So what did Gregor Mendel leave us?
Many people forget that Mendel’s "laws of inheritance" predate – by approximately 80 years – the concept of DNA as the basis of genes. And so when I ask this opening question, I sometimes feel like Jay Leno on late-night television, as I tend to get answers that are all over the place, even from sophisticated audiences.
My answer is that he left us the notion that traits (including human diseases) can travel through generations as discrete, inheritable phenomena, and that this travel can fall into recognizable patterns.
Thanks to Mendel’s work, we can interview a patient in our adult genetics clinic tomorrow, generate a pedigree, track a disease through multiple generations in a family, interpret the pedigree as autosomal dominant (or recessive, or x-linked), and then – if we are correct in our interpretation – we can be confident that a single mutated gene is at work in the patient’s family. We do not need to know the name of the gene, and in fact often we do not know the name of the gene.
One estimate is that more than 5,000 distinct, monogenic diseases have been clinically described; however, the gene is known in only about 2,500 diseases to date. In 2007, Jacques S. Beckmann, Ph.D., of the University of Lausanne (Switzerland), and Dr. Stylianos E. Antonarakis of the University of Geneva lamented a decline in the number of new, single-gene diseases (that is, mendelian diseases) that were being described in the literature, compared with the growing number of research reports on the genetic basis of common, complex, and multigenic diseases.
However in 2009, the value of a new tool for linking mendelian diseases to their genes was demonstrated (Nature 2009;461:272-6). This tool is called WES (whole exome sequencing), and the motivation to apply it in this "genomic era" is fairly straightforward. While WGS (whole genome sequencing) gives information on 3 billion letters of DNA sequence and is cost prohibitive and slow, WES gives information on a mere 30 million (1%) letters of DNA sequence and is cheaper and faster, and for the time being is just as likely to yield an answer in a search to link genes and diseases.
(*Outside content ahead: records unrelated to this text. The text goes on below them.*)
-- ==== Sys2Proof/Word.lean ====
section
/-! DEFINITION. The word types of the block: a symbol or buffer byte, and a command or response word (00_scope.md R5, R8). Every quantity of the block is unsigned (R8), so these are plain bit vectors. -/

namespace Sys2Proof

/-- A symbol or one entry of RAW or PKD: 8 bits (00_scope.md R5, SYMW). -/
abbrev Byte := BitVec 8

/-- A command word or a response word: 64 bits (00_scope.md R5, CMDW and RESPW). -/
abbrev Word := BitVec 64

/-- The number of bytes that hold `n` bits (00_scope.md R8). -/
def ceil8 (n : Nat) : Nat := (n + 7) / 8

end Sys2Proof
end

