/-! ### The keys and the leaves -/

/-- The keys are the symbols with a count (R121). -/
theorem State.mem_keys (s : State) (x : Byte) : x ∈ s.keys ↔ s.freqAt x ≠ 0#32 := by
  simp only [State.keys, List.mem_filter, List.mem_map, List.mem_range, decide_eq_true_eq]
  refine ⟨fun h => h.2, fun h => ⟨⟨x.toNat, x.isLt, ?_⟩, h⟩⟩
  simp

/-- The keys are listed in ascending order, each once (R121). -/
theorem State.keys_ascending (s : State) :
    s.keys.Pairwise (fun x y => x.toNat < y.toNat) := by
  refine List.Pairwise.filter _ (List.pairwise_map.mpr (List.pairwise_lt_range.imp_of_mem ?_))
  intro a b ha hb hab
  simp only [List.mem_range] at ha hb
  rw [BitVec.toNat_ofNat, BitVec.toNat_ofNat]
  omega

theorem State.length_keys_le (s : State) : s.keys.length ≤ 256 := by
  refine Nat.le_trans (List.length_filter_le _ _) ?_
  simp

@[simp] theorem State.length_leaves (s : State) : s.leaves.length = s.keys.length := by
  simp [State.leaves]

theorem State.leaves_are (s : State) : ∀ e, e ∈ s.leaves → ∃ sym w, e = .leaf sym w := by
  intro e he
  obtain ⟨x, _, rfl⟩ := List.mem_map.mp he
  exact ⟨_, _, rfl⟩

/-- The weights of the leaves are the counts of the keys, exactly (R127). -/
theorem State.leaves_weights (s : State) :
    s.leaves.map (fun e => e.weight.toNat) = s.keys.map (fun x => (s.freqAt x).toNat) := by
  simp only [State.leaves, List.map_map]
  refine List.map_congr_left (fun x _ => ?_)
  simp only [Function.comp_apply, NodeEntry.weight, BitVec.toNat_setWidth]
  have := (s.freqAt x).isLt
  omega

/-- The counts add up to less than a weight holds (R127). -/
theorem State.counts_le (s : State) :
    (s.keys.map (fun x => (s.freqAt x).toNat)).sum ≤ 256 * (2 ^ 32 - 1) := by
  refine Nat.le_trans (List.sum_le_card_nsmul _ (2 ^ 32 - 1) ?_) ?_
  · intro c hc
    obtain ⟨x, _, rfl⟩ := List.mem_map.mp hc
    have := (s.freqAt x).isLt
    omega
  · have := s.length_keys_le
    simp only [List.length_map, smul_eq_mul]
    omega

/-- There is a leaf exactly when some symbol has a count (R126). -/
theorem State.leaves_eq_nil (s : State) : s.leaves = [] ↔ ∀ x, s.freqAt x = 0#32 := by
  rw [← List.length_eq_zero_iff, s.length_leaves, List.length_eq_zero_iff,
    List.eq_nil_iff_forall_not_mem]
  exact forall_congr' fun x => by rw [s.mem_keys, not_not]

/-- What holds of the tree BUILD writes (R120 to R129). -/
theorem State.built (s : State) (h : s.leaves ≠ []) :
    Built s.node s.leaves (buildTree s.node s.leaves) ∧
      (buildTree s.node s.leaves).next = 2 * s.keys.length - 1 ∧
      (buildTree s.node s.leaves).live = [2 * s.keys.length - 2] := by
  have hlen := s.length_keys_le
  have := buildTree_spec s.node s.leaves (List.length_pos_iff.mpr h)
    (by simpa using s.length_keys_le) s.leaves_are
    (by rw [s.leaves_weights]; have := s.counts_le; omega)
  rwa [s.length_leaves] at this

end Sys2Proof.Machine
end

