-- ==== Sys2Proof/Laws/Streams.lean ====
section
/-! SUPPORT. The laws of PACK's and UNPACK's algorithms: which byte has no code, how long the code stream is, and that a decoding reads exactly one code of the tree after another (43_bit_packer.md R145 to R149; 44_bit_unpacker.md R160 to R166). -/

namespace Sys2Proof.Machine

/-! ### PACK -/

/-- No position is reported exactly when every byte has a code (R147). -/
theorem firstUncoded_none {s : State} {j : Nat} {xs : List Byte} :
    firstUncoded s j xs = none ↔ ∀ x, x ∈ xs → (s.codeAt x).len ≠ 0#8 := by
  induction xs generalizing j with
  | nil => simp [firstUncoded]
  | cons y xs ih =>
    simp only [firstUncoded]
    split
    · next h => simp [h]
    · next h => simp [ih, h]

/-- The position reported is the least whose byte has no code (R147). -/
theorem firstUncoded_some {s : State} {j k : Nat} {xs : List Byte} {x : Byte}
    (h : firstUncoded s j xs = some (k, x)) :
    j ≤ k ∧ xs[k - j]? = some x ∧ (s.codeAt x).len = 0#8 ∧
      ∀ i y, i < k - j → xs[i]? = some y → (s.codeAt y).len ≠ 0#8 := by
  induction xs generalizing j with
  | nil => simp [firstUncoded] at h
  | cons z xs ih =>
    simp only [firstUncoded] at h
    split at h
    · next hz =>
      obtain ⟨rfl, rfl⟩ := Prod.mk.inj (Option.some.inj h)
      exact ⟨Nat.le_refl _, by simp, hz, fun i y hi => by omega⟩
    · next hz =>
      obtain ⟨hle, hx, hlen, hbefore⟩ := ih h
      have hsub : k - j = (k - (j + 1)) + 1 := by omega
      refine ⟨by omega, by rw [hsub]; simpa using hx, hlen, fun i y hi hy => ?_⟩
      cases i with
      | zero => simpa [← Option.some.inj hy] using hz
      | succ i => exact hbefore i y (by omega) (by simpa using hy)

/-- The number of bits PACK writes is the length of the code stream (R146, R149). -/
theorem length_codeStream (s : State) (xs : List Byte) :
    (codeStream s xs).length = totalBits s xs := by
  simp [codeStream, totalBits, List.length_flatMap]

/-- Each byte has at most 255 bits (R149). -/
theorem totalBits_le (s : State) (xs : List Byte) : totalBits s xs ≤ 255 * xs.length := by
  induction xs with
  | nil => simp [totalBits]
  | cons x xs ih =>
    have := (s.codeAt x).len.isLt
    simp only [totalBits, List.map_cons, List.sum_cons, List.length_cons] at ih ⊢
    omega

@[simp] theorem State.length_rawBytes (s : State) (n : Nat) : (s.rawBytes n).length = n := by
  simp [State.rawBytes]

/-! ### UNPACK -/

/-- A descent that ends at a Leaf has read one bit to a child and the path from there (R162). -/
theorem descend_ok {s : State} {n : Nat} {l r : BitVec 9} {bits rest : List Bool} {x : Byte} :
    descend s n l r bits = .ok (x, rest) ↔
      ∃ b p, bits = b :: p ++ rest ∧ (if b then r else l).toNat < s.nnodes.toNat ∧
        s.PathTo (if b then r else l) p x := by
  induction bits generalizing l r with
  | nil => simp [descend]
  | cons b bits ih =>
    simp only [descend]
    constructor
    · intro h
      refine ⟨b, ?_⟩
      generalize (if b = true then r else l) = child at h ⊢
      split at h
      · simp at h
      · next hc =>
        split at h
        · simp at h
        · next sym w hs =>
          obtain ⟨rfl, rfl⟩ := Prod.mk.inj (Except.ok.inj h)
          exact ⟨[], by simp, by omega, (State.pathTo_leaf hs _).mpr ⟨rfl, rfl⟩⟩
        · next l' r' w hs =>
          obtain ⟨b', p, rfl, hc', hp⟩ := ih.mp h
          exact ⟨b' :: p, by simp, by omega,
            (State.pathTo_internal hs _).mpr ⟨b', p, rfl, hc', hp⟩⟩
    · rintro ⟨b', p, heq, hc, hp⟩
      simp only [List.cons_append, List.cons.injEq] at heq
      obtain ⟨rfl, rfl⟩ := heq
      rw [if_neg (by omega)]
      have hpath := hp
      obtain ⟨j, v, hw, hj⟩ := hp
      cases hs : s.nodeAt? (if b then r else l) with
      | none => cases p with
        | nil =>
          obtain rfl : (if b then r else l) = j := hw
          simp [hs] at hj
        | cons c p =>
          obtain ⟨l', r', w', he, -⟩ := hw
          simp [hs] at he
      | some e => cases e with
        | leaf sym w =>
          obtain ⟨rfl, rfl⟩ := (State.pathTo_leaf hs _).mp hpath
          simp
        | internal l' r' w =>
          simp only
          obtain ⟨c, p', rfl, hc', hp'⟩ := (State.pathTo_internal hs _).mp hpath
          exact ih.mpr ⟨c, p', by simp, hc', hp'⟩

/-- One symbol is decoded exactly when the stream begins with its code in the tree (R162, R166). -/
theorem decodeSymbol_ok {s : State} {n : Nat} {bits rest : List Bool} {x : Byte} :
    decodeSymbol s n bits = .ok (x, rest) ↔ ∃ p, bits = p ++ rest ∧ s.TreeCode p x := by
  unfold decodeSymbol
  cases hs : s.nodeAt? s.root with
  | none =>
    simp only [reduceCtorEq, false_iff, not_exists, not_and]
    rintro p - (⟨-, w, hw⟩ | ⟨hne, j, w, hw, -⟩)
    · simp [hs] at hw
    · cases p with
      | nil => exact hne rfl
      | cons b p =>
        obtain ⟨l, r, v, he, -⟩ := hw
        simp [hs] at he
  | some e => cases e with
    | leaf sym w =>
      have code : ∀ p, s.TreeCode p x ↔ p = [false] ∧ sym = x := by
        intro p
        constructor
        · rintro (⟨rfl, v, hv⟩ | ⟨hne, hp⟩)
          · rw [hs] at hv
            exact ⟨rfl, (NodeEntry.leaf.inj (Option.some.inj hv)).1⟩
          · exact absurd ((State.pathTo_leaf hs _).mp hp).1 hne
        · rintro ⟨rfl, rfl⟩
          exact .inl ⟨rfl, w, hs⟩
      simp only [code]
      cases bits with
      | nil => simp
      | cons b bits => cases b <;> simp [and_comm, eq_comm]
    | internal l r w =>
      simp only [descend_ok]
      constructor
      · rintro ⟨b, p, rfl, hc, hp⟩
        exact ⟨b :: p, rfl, .inr ⟨by simp, (State.pathTo_internal hs _).mpr ⟨b, p, rfl, hc, hp⟩⟩⟩
      · rintro ⟨q, rfl, ⟨rfl, v, hv⟩ | ⟨-, hq⟩⟩
        · simp [hs] at hv
        · obtain ⟨b, p, rfl, hc, hp⟩ := (State.pathTo_internal hs _).mp hq
          exact ⟨b, p, rfl, hc, hp⟩

/-- Codes of the tree at the head of the stream are decoded, and the decoding goes on behind them (R163). -/
theorem decodeSymbols_append {s : State} {codes : List (List Bool × Byte)} (m n : Nat)
    (rest : List Bool) (hc : ∀ c, c ∈ codes → s.TreeCode c.1 c.2) :
    decodeSymbols s (codes.length + m) n (codes.flatMap Prod.fst ++ rest) =
      (decodeSymbols s m (n + codes.length) rest).map (codes.map Prod.snd ++ ·) := by
  induction codes generalizing n with
  | nil =>
    simp only [List.length_nil, Nat.zero_add, Nat.add_zero, List.flatMap_nil, List.nil_append,
      List.map_nil]
    cases decodeSymbols s m n rest <;> rfl
  | cons c codes ih =>
    have hhead : decodeSymbol s n (c.1 ++ (codes.flatMap Prod.fst ++ rest)) =
        .ok (c.2, codes.flatMap Prod.fst ++ rest) :=
      decodeSymbol_ok.mpr ⟨c.1, rfl, hc c List.mem_cons_self⟩
    rw [show (c :: codes).length + m = codes.length + m + 1 by simp; omega]
    simp only [List.flatMap_cons, List.append_assoc, decodeSymbols, hhead]
    rw [ih (n + 1) (fun d hd => hc d (List.mem_cons_of_mem _ hd)),
      show n + (c :: codes).length = n + 1 + codes.length by simp; omega]
    cases decodeSymbols s m (n + 1 + codes.length) rest <;> rfl

/-- A decoding completes exactly when the stream begins with codes of the tree, one for each symbol (R163). -/
theorem decodeSymbols_ok {s : State} {count n : Nat} {bits : List Bool} {out : List Byte} :
    decodeSymbols s count n bits = .ok out ↔
      ∃ codes : List (List Bool × Byte), codes.length = count ∧ codes.map Prod.snd = out ∧
        (∀ c, c ∈ codes → s.TreeCode c.1 c.2) ∧ codes.flatMap Prod.fst <+: bits := by
  constructor
  · intro h
    induction count generalizing n bits out with
    | zero =>
      obtain rfl := Except.ok.inj h
      exact ⟨[], rfl, rfl, by simp, List.nil_prefix⟩
    | succ count ih =>
      simp only [decodeSymbols] at h
      split at h
      · simp at h
      · next x rest hd =>
        split at h
        · simp at h
        · next out' hd' =>
          obtain rfl := Except.ok.inj h
          obtain ⟨p, rfl, hp⟩ := decodeSymbol_ok.mp hd
          obtain ⟨codes, rfl, rfl, hc, hpre⟩ := ih hd'
          refine ⟨(p, x) :: codes, rfl, rfl, ?_, ?_⟩
          · intro c hc'
            rcases List.mem_cons.mp hc' with rfl | hc'
            · exact hp
            · exact hc c hc'
          · simpa using hpre
  · rintro ⟨codes, rfl, rfl, hc, rest, rfl⟩
    have := decodeSymbols_append 0 n rest hc
    simpa [decodeSymbols, Except.map] using this

end Sys2Proof.Machine
end

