/-! ### No step stops -/

/-- Only ASSIGN and UNPACK have a way to stop, ASSIGN over a tree that is not well-formed and UNPACK with NNODES above 511 (log entry 6). -/
theorem State.Inv.exec_next {s : State} (h : s.Inv) (i : Instr) : ∃ t, exec i s = .next t := by
  cases hc : classOf i with
  | read =>
    rcases exec_read_cases i s hc with ⟨-, v, ht⟩ | ⟨-, -, ht⟩ | ⟨-, -, ht⟩
    all_goals exact ⟨_, ht⟩
  | recover =>
    rcases classOf_eq_recover_iff.mp hc with rfl | rfl
    all_goals exact ⟨_, rfl⟩
  | change =>
    rcases exec_change_cases i s hc with ⟨-, ht⟩ | ⟨-, u, -, ht⟩ | ⟨-, e, info, -, ht⟩ |
      ⟨-, -, hbuilt, f, hf, -⟩ | ⟨-, -, hroot, hstop, -⟩
    · exact ⟨_, ht⟩
    · exact ⟨_, ht⟩
    · exact ⟨_, ht⟩
    · obtain ⟨codes, hcodes, -⟩ := assignCodes_spec (h.builtTree hbuilt)
      exact nomatch hf.symm.trans hcodes
    · exact absurd hstop (decodeSymbols_ne_stop h.nnodesLegal _ _ _ _ hroot)

/-- Settles O60: waiting and rejecting a word stop nowhere, and a command is executed in a state that still meets the invariant. The idle step is log entry 4's. -/
theorem noStepStops : Obligations.NoStepStops := by
  intro s hs
  rcases step_cases s with ⟨-, hidle⟩ | ⟨c, rest, r, -, -, hreject⟩ | ⟨c, rest, i, -, -, hexec⟩
  · exact ⟨_, hidle⟩
  · exact ⟨_, hreject⟩
  · have htaken : State.Inv { s with commands := rest } := hs.report rest _ hs.errinfoZero
    rw [hexec]
    exact htaken.exec_next i

end Sys2Proof.Machine
end
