-- ==== Sys2Proof/Certificates/Slice0/Obligations.lean ====
section
/-! DEFINITION. The statements about the engine, from the numbered rules of spec/. -/

open Sys2Proof Sys2Proof.Machine

/-! ### The command word (30_encoding.md) -/

/-- Decoding the word of a well-formed command gives the command back, with every field at every value (R56, R62). -/
def Obligations.DecodeEncodeRoundTrip : Prop :=
  ∀ i : Instr, i.wf = true → decode (encode i) = .ok i

/-- A word that decodes is the word of the command it decodes to, which is well formed (R56, R58, R62). -/
def Obligations.EncodeDecodedWord : Prop :=
  ∀ (w : Word) (i : Instr), decode w = .ok i → i.wf = true ∧ encode i = w

/-- A word decodes as the one row of the opcode table whose match it has under the row's mask, and any other word is
illegal (R58). -/
def Obligations.DecodeIsTheOpcodeTable : Prop :=
  ∀ w : Word,
    (decode w = .ok .nop ↔ w &&& 0xFFFFFFFF#32 = 0x00000000#32) ∧
    ((∃ ver ivs tagb, decode w = .ok (.enc ver ivs tagb)) ↔ w &&& 0xFFFFFE0F#32 = 0x00000001#32) ∧
    (decode w = .ok .dec ↔ w &&& 0xFFFFFFFF#32 = 0x00000002#32) ∧
    (decode w = .ok .lcgSeed ↔ w &&& 0xFFFFFFFF#32 = 0x00000003#32) ∧
    (decode w = .ok .lcgNext ↔ w &&& 0xFFFFFFFF#32 = 0x00000004#32) ∧
    (decode w = .ok .lcgBlock ↔ w &&& 0xFFFFFFFF#32 = 0x00000005#32) ∧
    (decode w = .ok .rotBlock ↔ w &&& 0xFFFFFFFF#32 = 0x00000006#32) ∧
    ((∃ tagb, decode w = .ok (.lcgTag tagb)) ↔ w &&& 0xFFFFFEFF#32 = 0x00000007#32) ∧
    ((∃ e, decode w = .error e) ↔
      w &&& 0xFFFFFFFF#32 ∉
          [0x00000000#32, 0x00000002#32, 0x00000003#32, 0x00000004#32, 0x00000005#32, 0x00000006#32] ∧
        w &&& 0xFFFFFE0F#32 ≠ 0x00000001#32 ∧ w &&& 0xFFFFFEFF#32 ≠ 0x00000007#32)

/-- The fields of ENC and LCG_TAG are W[6:4], W[7] and W[8], zero-extended (R56, R57). -/
def Obligations.CommandFields : Prop :=
  (∀ (w : Word) (ver : Nat) (ivs tagb : Bool), decode w = .ok (.enc ver ivs tagb) →
    ver = w.toNat / 2 ^ 4 % 2 ^ 3 ∧ flagBit ivs = w.toNat / 2 ^ 7 % 2 ∧ flagBit tagb = w.toNat / 2 ^ 8 % 2) ∧
  ∀ (w : Word) (tagb : Bool), decode w = .ok (.lcgTag tagb) → flagBit tagb = w.toNat / 2 ^ 8 % 2
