/-- MemWrite to a whole region leaves every byte outside it (R41). -/
theorem Memory.read_writeBytes_of_not_has (m : Memory) (d : Region) (out : List Byte) (hlen : out.length = d.len) (a : Nat)
    (ha : d.has a = false) : (m.writeBytes d.base out).read a = m.read a := by
  rw [Memory.read_writeBytes, hlen, if_neg fun hin => ?_]
  simp [(has_iff d a).mpr hin] at ha

/-- A byte outside the destination reads as before (R43). -/
theorem Framed.read_outside {i : Instr} {s t : State} (h : Framed i s t) (a : Nat)
    (ha : ∀ d, (activeRegions i s).dst = some d → d.has a = false) : t.mem.read a = s.mem.read a := by
  rcases h.mem with hm | ⟨-, d, out, hd, hlen, -, hm⟩
  · rw [hm]
  · rw [hm, Memory.read_writeBytes_of_not_has s.mem d out hlen a (ha d hd)]

/-- A byte of a region the command reads reads as before: the destination overlaps no such region where it is written (R42, R43). -/
theorem Framed.read_reads {i : Instr} {s t : State} (h : Framed i s t) (r : Region) (hr : r ∈ (activeRegions i s).reads)
    (a : Nat) (ha : r.has a = true) : t.mem.read a = s.mem.read a := by
  rcases h.mem with hm | ⟨-, d, out, -, hlen, hapart, hm⟩
  · rw [hm]
  · rw [hm, Memory.read_writeBytes_of_not_has s.mem d out hlen a (has_of_not_overlaps d r a (hapart r hr) ha)]

/-- An error completion writes no memory (R123). -/
theorem Framed.mem_of_error {i : Instr} {s t : State} (h : Framed i s t) (he : t.status.ecode ≠ 0) : t.mem = s.mem :=
  h.mem.resolve_right fun hok => he hok.1

theorem framed_refl (i : Instr) (s : State) : Framed i s s :=
  ⟨rfl, rfl, .inl rfl, fun _ => rfl, fun _ => rfl, fun _ => rfl, fun _ => rfl⟩

/-- An error completion of ENC, DEC, LCG_BLOCK or ROT_BLOCK (R123). -/
theorem abort_framed (i : Instr) (e : ErrorCode) (s : State)
    (hi : i ∉ [.nop, .lcgSeed, .lcgNext, .lcgTag false, .lcgTag true]) : Framed i s (abort e s) :=
  ⟨rfl, rfl, .inl rfl, fun _ => rfl, fun _ => rfl, fun h => absurd h hi, fun _ => rfl⟩

/-- A completion that stores nothing (R73 to R75, R100). -/
theorem complete_framed (i : Instr) (s : State) (x : Word) (b : Byte)
    (hx : i ∉ [.lcgSeed, .lcgNext, .lcgBlock, .lcgTag false, .lcgTag true] → x = s.lcgState)
    (hb : i ∉ [.lcgNext, .lcgTag false, .lcgTag true] → b = s.result) :
    Framed i s (complete { s with lcgState := x, result := b }) :=
  ⟨rfl, rfl, .inl rfl, hx, hb, fun _ => rfl, fun _ => rfl⟩

/-- A completion that stores an output of `n` bytes, its region checks passed (R42, R76, R77, R103, R111). -/
theorem storeOutput_framed (i : Instr) (s : State) (out : List Byte) (n len k : Nat) (x : Word) (dver : BitVec 3)
    (hi : i ∉ [.nop, .lcgSeed, .lcgNext, .lcgTag false, .lcgTag true])
    (hdst : (activeRegions i s).dst = some (dstRegion s n)) (hlen : out.length = n)
    (hok : regionsOk s (activeRegions i s).reads (dstRegion s n) = true)
    (hx : i ∉ [.lcgSeed, .lcgNext, .lcgBlock, .lcgTag false, .lcgTag true] → x = s.lcgState)
    (hk : (∀ ver tagb, i ≠ .enc ver false tagb) → k = s.draws) :
    Framed i s (completeWith 0 dver (storeOutput out len { s with lcgState := x, draws := k })) := by
  obtain ⟨-, -, -, hapart⟩ := (regionsOk_iff s (activeRegions i s).reads (dstRegion s n)).mp hok
  exact ⟨rfl, rfl, .inr ⟨rfl, dstRegion s n, out, hdst, hlen, hapart, rfl⟩, hx, fun _ => rfl, fun h => absurd h hi, hk⟩

/-- ENC whose first checks pass has a wire version (R102, R103). -/
theorem encVersion_ok (ver : Nat) (ivs : Bool) (s : State) (v : Version) (h : encVersion ver ivs s = .ok v) :
    Version.ofNumber (effVer ver s.ctrl) = some v := by
  unfold encVersion at h
  split at h
  · cases h
  · next hv =>
    split_ifs at h
    cases h
    exact hv

theorem execEnc_framed (ver : Nat) (ivs tagb : Bool) (s : State) :
    ∃ t, exec (.enc ver ivs tagb) s = .next t ∧ Framed (.enc ver ivs tagb) s t := by
  rcases encWith_cases Config.collaborators ver ivs tagb s with ⟨e, -, h⟩ | ⟨v, hv, ⟨-, h⟩ | ⟨hok, ⟨-, h⟩ | ⟨-, h⟩⟩⟩
  · exact ⟨_, h, abort_framed _ e s (by simp)⟩
  · exact ⟨_, h, abort_framed _ _ s (by simp)⟩
  · exact ⟨s, h, framed_refl _ s⟩
  · rw [encHeader_draws] at h
    have hdst := encVersion_ok ver ivs s v hv
    refine ⟨_, h, storeOutput_framed _ s _ _ _ _ s.lcgState v.number (by simp) (by simp [activeRegions, hdst])
      ((encodePayload_length _ _ v _ _ tagb _ (by simp)).trans (by simp)) hok (fun _ => rfl) fun hne => ?_⟩
    cases ivs with
    | true => rfl
    | false => exact absurd rfl (hne ver tagb)

theorem execDec_framed (s : State) : ∃ t, exec .dec s = .next t ∧ Framed .dec s t := by
  rcases decWith_cases Config.collaborators s with
    ⟨e, -, h⟩ | ⟨fam, hf, ⟨-, h⟩ | ⟨hok, ⟨e, -, h⟩ | ⟨out, hd, ⟨-, h⟩ | ⟨-, h⟩⟩⟩⟩
  · exact ⟨_, h, abort_framed _ e s (by simp)⟩
  · exact ⟨_, h, abort_framed _ _ s (by simp)⟩
  · exact ⟨_, h, abort_framed _ e s (by simp)⟩
  · exact ⟨s, h, framed_refl _ s⟩
  · obtain ⟨-, -, hfam⟩ := decFamily_ok s fam hf
    exact ⟨_, h, storeOutput_framed _ s out _ _ s.draws s.lcgState _ (by simp) (by simp [activeRegions, hfam])
      (decodePayload_length _ _ s fam hf _ out (by simp) hd) hok (fun _ => rfl) fun _ => rfl⟩
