-- ==== Sys2Proof/Decode.lean ====
section
/-! DEFINITION. Reading a command from the bits of an opcode-table word. -/

namespace Sys2Proof

/-- The command that a table word of `nbits` bits spells. No row of spec/opcode_table.json has bits: requests come as Control
Line frames (read by `Machine.requestOf`), events come on pins, from timers and on the Fleet Link. So no word spells a
command. -/
def decodeTableWord (_nbits _w : Nat) : Option Instr := none

end Sys2Proof
end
Although WES isn’t perfect for finding new disease-gene associations – it identifies new mendelian disease genes in approximately 60% of cases (Eur. J. Hum. Genet. 2012 Jan. 18 [doi:10.1038/ejhg.2011.258]) – it is powerful, and it is currently sparking a bit of a mendelian comeback. When one considers the painstaking work of teams of researchers for over a decade to link the CFTR gene to cystic fibrosis in 1989, it is absolutely remarkable that now, with WES, it is possible to find the gene-disease association in a couple of months, with one or two affected individuals, a few thousand dollars, and some powerful interpretive software programs.
So why should the practicing clinician care about WES and mendelian disease? Because the aggregate burden of mendelian diseases on humans is significant, the role of mendelian diseases in medical progress is unmistakable, and many "common diseases" that you treat have important single-gene forms that you have likely seen in practice.
Recall that the road to the use of statins in many ways started with familial hypercholesterolemia, an autosomal dominant disease. Note that renal failure in African Americans can now frequently be linked to autosomal recessive inheritance of common APOL1 mutations. And check out a paper in the New England Journal of Medicine, which just last month described autosomal dominant mutations in a gene called TTN as a significant cause of "idiopathic" dilated cardiomyopathy (N. Engl. J. Med. 2012;366:619-28).
This July will be Gregor Mendel’s 190th birthday, and although you may not be planning a celebration, you may want to sit back for a minute and recognize the continued power of those long-ago observations about peas that form the basis of the laws of inheritance. Our tools for exploration will change, but those observations will continue to influence the course of modern medicine for the foreseeable future.
Dr. Murray is the clinical chief of genetics at Brigham and Women’s Hospital and an instructor at Harvard Medical School, both in Boston.